Could you return each line of the material that has "BudIx" in it?

DATA PROVIDED
===

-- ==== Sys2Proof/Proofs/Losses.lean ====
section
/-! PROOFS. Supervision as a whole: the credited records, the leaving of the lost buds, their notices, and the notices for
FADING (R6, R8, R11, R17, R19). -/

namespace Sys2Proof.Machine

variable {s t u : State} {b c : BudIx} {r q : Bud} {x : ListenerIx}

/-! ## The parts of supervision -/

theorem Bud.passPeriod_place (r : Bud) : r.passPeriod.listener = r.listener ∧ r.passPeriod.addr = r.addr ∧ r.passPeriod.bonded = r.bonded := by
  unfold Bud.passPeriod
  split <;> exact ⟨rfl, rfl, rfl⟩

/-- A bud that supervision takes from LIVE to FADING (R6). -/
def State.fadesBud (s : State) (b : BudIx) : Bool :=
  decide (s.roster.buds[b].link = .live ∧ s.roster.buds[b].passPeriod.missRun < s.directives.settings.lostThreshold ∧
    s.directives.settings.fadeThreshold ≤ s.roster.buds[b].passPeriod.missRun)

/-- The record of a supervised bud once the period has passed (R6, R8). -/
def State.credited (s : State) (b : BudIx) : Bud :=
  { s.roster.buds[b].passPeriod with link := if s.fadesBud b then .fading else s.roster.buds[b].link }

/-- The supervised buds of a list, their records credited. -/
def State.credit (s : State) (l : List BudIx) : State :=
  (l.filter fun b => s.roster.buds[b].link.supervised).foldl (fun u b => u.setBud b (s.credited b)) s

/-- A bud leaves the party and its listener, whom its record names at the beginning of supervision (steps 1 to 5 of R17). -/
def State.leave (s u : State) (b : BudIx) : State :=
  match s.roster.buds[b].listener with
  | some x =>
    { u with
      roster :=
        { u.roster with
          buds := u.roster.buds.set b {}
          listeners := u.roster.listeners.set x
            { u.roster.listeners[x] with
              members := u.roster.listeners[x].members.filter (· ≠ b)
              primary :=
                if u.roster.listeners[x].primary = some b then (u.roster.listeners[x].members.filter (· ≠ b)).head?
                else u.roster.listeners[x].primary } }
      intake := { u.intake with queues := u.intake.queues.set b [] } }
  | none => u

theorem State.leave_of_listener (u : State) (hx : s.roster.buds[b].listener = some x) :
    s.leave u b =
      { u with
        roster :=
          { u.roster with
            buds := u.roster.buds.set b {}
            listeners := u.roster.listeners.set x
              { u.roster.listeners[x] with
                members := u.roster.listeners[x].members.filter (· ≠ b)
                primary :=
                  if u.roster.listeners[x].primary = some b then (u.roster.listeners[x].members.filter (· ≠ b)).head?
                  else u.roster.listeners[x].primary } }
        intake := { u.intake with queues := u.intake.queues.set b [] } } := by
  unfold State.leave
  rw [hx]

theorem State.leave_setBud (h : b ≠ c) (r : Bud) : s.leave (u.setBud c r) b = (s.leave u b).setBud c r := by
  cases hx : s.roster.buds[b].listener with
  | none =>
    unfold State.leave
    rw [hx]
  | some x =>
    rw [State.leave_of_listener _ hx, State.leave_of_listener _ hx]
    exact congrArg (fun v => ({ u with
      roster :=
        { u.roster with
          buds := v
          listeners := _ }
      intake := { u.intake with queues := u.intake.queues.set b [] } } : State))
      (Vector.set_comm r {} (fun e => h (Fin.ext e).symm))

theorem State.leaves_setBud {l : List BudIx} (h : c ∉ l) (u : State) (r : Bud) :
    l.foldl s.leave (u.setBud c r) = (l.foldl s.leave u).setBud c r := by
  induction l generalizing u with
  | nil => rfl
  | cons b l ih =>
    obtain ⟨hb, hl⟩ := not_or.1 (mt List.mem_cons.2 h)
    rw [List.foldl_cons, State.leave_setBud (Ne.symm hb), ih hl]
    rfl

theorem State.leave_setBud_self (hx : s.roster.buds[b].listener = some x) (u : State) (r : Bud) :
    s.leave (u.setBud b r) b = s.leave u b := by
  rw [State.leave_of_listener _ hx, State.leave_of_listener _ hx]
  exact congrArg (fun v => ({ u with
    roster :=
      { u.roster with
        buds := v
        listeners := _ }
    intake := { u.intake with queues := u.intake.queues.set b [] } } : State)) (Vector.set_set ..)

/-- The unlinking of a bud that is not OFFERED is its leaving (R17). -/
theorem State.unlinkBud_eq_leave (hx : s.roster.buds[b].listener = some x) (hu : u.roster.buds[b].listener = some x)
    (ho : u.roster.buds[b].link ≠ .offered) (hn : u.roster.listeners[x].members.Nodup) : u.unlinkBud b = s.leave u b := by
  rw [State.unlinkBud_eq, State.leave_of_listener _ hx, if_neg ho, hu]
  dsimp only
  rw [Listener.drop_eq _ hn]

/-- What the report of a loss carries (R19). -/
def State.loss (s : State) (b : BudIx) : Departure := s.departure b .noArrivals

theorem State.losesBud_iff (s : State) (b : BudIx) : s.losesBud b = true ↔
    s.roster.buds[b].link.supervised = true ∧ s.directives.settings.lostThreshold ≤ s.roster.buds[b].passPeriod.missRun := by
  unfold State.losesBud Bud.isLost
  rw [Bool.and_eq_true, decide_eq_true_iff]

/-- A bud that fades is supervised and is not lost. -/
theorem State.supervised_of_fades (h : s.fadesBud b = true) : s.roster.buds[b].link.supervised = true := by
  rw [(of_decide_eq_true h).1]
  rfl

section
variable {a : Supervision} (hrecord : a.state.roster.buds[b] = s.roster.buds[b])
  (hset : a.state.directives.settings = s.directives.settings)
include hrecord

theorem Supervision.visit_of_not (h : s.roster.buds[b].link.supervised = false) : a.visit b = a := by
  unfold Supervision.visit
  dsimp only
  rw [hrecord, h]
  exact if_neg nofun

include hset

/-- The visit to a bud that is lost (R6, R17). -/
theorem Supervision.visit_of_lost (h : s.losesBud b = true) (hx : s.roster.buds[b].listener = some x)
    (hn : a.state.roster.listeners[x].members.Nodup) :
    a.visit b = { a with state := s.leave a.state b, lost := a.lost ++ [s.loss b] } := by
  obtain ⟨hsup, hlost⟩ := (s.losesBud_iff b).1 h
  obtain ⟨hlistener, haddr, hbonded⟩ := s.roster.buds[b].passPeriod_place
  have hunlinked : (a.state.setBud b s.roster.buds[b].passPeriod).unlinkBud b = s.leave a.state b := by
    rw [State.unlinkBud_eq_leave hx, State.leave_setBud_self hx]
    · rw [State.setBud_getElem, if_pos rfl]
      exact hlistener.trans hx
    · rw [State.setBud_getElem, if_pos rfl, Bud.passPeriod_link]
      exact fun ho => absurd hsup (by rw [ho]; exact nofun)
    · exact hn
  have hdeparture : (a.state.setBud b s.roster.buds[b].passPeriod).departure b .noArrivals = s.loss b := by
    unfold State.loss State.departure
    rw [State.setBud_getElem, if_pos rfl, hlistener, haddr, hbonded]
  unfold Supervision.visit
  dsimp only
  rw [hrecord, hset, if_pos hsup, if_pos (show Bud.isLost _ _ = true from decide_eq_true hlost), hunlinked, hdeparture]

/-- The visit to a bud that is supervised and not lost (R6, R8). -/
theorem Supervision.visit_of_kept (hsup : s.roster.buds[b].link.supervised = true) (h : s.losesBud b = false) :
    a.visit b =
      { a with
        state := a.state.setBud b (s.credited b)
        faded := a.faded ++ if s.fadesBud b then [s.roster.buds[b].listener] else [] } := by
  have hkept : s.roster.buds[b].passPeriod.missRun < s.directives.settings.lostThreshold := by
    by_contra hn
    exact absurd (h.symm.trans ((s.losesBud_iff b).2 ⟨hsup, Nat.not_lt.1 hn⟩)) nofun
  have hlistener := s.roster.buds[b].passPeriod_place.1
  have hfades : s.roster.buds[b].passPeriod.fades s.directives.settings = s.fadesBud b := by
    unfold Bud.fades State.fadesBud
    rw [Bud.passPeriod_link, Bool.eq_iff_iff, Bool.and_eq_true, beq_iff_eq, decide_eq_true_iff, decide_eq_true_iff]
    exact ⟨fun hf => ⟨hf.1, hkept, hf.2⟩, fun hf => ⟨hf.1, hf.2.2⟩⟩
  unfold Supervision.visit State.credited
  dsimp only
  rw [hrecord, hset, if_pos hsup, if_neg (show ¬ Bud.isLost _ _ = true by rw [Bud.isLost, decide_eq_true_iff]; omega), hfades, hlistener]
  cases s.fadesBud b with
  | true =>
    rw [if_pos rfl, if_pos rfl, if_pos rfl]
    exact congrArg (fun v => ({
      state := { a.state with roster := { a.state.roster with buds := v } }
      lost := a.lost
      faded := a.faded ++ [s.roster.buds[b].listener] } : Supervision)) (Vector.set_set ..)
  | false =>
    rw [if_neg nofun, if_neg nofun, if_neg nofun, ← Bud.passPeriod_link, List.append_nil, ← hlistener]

===

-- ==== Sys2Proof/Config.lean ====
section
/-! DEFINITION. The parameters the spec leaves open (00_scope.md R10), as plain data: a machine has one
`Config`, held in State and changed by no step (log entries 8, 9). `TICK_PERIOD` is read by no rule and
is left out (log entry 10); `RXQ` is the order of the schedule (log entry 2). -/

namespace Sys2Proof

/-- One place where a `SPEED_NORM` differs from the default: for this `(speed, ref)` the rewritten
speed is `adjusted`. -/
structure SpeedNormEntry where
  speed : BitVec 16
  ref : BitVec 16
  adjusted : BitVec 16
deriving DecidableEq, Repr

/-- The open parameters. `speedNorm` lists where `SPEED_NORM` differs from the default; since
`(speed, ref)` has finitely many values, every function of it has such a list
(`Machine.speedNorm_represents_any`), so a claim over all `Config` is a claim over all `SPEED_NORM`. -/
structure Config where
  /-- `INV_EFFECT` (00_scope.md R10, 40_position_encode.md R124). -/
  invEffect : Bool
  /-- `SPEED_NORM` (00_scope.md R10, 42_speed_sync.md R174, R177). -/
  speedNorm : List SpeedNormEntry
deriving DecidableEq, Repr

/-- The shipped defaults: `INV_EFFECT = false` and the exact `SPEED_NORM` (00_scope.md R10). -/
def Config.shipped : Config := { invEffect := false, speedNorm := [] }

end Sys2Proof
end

===

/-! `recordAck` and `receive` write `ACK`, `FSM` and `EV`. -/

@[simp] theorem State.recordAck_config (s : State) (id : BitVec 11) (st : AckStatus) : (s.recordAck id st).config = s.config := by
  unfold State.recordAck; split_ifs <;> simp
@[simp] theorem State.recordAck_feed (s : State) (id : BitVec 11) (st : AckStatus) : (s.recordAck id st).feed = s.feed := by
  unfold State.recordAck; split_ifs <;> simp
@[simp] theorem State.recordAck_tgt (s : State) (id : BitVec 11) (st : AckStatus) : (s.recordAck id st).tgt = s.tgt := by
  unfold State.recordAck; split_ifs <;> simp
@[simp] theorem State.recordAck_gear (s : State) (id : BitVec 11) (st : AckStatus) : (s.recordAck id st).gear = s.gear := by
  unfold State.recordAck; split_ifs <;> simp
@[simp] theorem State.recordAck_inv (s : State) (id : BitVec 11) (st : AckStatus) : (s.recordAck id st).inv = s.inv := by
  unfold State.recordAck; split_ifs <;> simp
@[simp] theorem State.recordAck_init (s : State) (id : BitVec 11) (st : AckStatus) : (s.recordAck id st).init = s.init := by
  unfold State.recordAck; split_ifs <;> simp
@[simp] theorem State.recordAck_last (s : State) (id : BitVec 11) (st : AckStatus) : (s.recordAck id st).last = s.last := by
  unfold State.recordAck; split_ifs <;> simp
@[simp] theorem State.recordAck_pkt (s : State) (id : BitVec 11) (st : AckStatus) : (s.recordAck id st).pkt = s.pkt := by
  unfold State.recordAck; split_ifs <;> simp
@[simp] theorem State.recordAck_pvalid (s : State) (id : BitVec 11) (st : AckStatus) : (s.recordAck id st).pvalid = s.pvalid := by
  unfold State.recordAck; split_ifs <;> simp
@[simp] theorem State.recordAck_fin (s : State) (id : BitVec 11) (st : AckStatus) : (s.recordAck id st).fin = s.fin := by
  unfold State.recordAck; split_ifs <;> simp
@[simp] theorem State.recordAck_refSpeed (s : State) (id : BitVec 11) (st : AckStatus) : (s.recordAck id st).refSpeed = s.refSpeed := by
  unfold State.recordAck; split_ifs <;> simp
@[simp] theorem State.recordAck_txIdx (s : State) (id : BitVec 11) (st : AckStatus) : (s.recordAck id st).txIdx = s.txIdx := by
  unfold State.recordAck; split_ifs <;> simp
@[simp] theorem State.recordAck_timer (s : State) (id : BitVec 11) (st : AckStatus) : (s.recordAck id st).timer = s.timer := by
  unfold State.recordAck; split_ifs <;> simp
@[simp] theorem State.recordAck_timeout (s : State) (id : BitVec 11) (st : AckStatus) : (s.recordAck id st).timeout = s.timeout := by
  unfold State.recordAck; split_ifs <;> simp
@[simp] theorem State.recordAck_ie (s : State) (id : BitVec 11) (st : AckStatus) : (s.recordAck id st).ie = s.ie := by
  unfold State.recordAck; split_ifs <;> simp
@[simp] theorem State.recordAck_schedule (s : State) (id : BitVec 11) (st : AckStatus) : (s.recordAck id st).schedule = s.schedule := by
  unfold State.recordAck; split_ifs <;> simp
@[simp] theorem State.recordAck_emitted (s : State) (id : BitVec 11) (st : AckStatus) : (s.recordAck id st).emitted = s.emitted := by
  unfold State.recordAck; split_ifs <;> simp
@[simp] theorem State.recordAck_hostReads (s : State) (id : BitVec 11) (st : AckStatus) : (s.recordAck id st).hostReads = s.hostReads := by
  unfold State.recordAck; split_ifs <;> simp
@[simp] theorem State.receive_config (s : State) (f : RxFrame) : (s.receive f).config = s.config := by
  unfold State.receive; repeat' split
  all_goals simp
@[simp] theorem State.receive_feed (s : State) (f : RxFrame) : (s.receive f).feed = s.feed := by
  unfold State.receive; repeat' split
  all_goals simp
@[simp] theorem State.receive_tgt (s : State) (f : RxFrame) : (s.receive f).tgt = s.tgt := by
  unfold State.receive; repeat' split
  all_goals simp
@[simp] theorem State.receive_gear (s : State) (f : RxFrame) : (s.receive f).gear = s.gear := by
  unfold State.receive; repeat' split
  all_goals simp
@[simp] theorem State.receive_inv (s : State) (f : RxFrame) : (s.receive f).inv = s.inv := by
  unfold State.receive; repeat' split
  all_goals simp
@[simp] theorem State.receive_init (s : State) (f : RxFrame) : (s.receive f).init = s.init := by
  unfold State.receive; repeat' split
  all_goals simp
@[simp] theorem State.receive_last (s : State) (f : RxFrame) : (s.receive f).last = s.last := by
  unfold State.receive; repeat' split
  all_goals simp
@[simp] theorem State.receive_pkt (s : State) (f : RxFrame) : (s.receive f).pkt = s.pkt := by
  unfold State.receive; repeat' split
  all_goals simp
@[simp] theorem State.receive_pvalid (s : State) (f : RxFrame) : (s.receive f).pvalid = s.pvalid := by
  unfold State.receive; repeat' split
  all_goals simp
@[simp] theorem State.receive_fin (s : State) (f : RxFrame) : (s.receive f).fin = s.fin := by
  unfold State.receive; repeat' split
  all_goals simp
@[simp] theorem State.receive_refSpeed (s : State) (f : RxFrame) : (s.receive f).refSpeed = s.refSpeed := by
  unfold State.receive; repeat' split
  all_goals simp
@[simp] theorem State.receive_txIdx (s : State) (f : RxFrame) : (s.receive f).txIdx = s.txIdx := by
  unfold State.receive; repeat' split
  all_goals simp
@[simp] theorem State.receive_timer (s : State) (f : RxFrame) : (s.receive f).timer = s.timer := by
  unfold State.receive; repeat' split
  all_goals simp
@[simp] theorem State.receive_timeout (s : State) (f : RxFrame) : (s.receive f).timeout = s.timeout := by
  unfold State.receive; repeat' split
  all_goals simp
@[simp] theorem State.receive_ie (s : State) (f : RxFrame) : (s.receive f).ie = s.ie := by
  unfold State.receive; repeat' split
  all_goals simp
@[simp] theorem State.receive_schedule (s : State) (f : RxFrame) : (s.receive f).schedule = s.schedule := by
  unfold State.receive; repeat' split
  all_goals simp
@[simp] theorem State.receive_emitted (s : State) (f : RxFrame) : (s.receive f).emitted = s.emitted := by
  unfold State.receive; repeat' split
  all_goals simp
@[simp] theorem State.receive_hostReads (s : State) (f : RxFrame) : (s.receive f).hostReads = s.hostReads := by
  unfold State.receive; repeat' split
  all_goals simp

===

EXPECTED ANSWER
variable {s t u : State} {b c : BudIx} {r q : Bud} {x : ListenerIx}
def State.fadesBud (s : State) (b : BudIx) : Bool :=
def State.credited (s : State) (b : BudIx) : Bud :=
def State.credit (s : State) (l : List BudIx) : State :=
def State.leave (s u : State) (b : BudIx) : State :=
theorem State.leaves_setBud {l : List BudIx} (h : c ∉ l) (u : State) (r : Bud) :
def State.loss (s : State) (b : BudIx) : Departure := s.departure b .noArrivals
theorem State.losesBud_iff (s : State) (b : BudIx) : s.losesBud b = true ↔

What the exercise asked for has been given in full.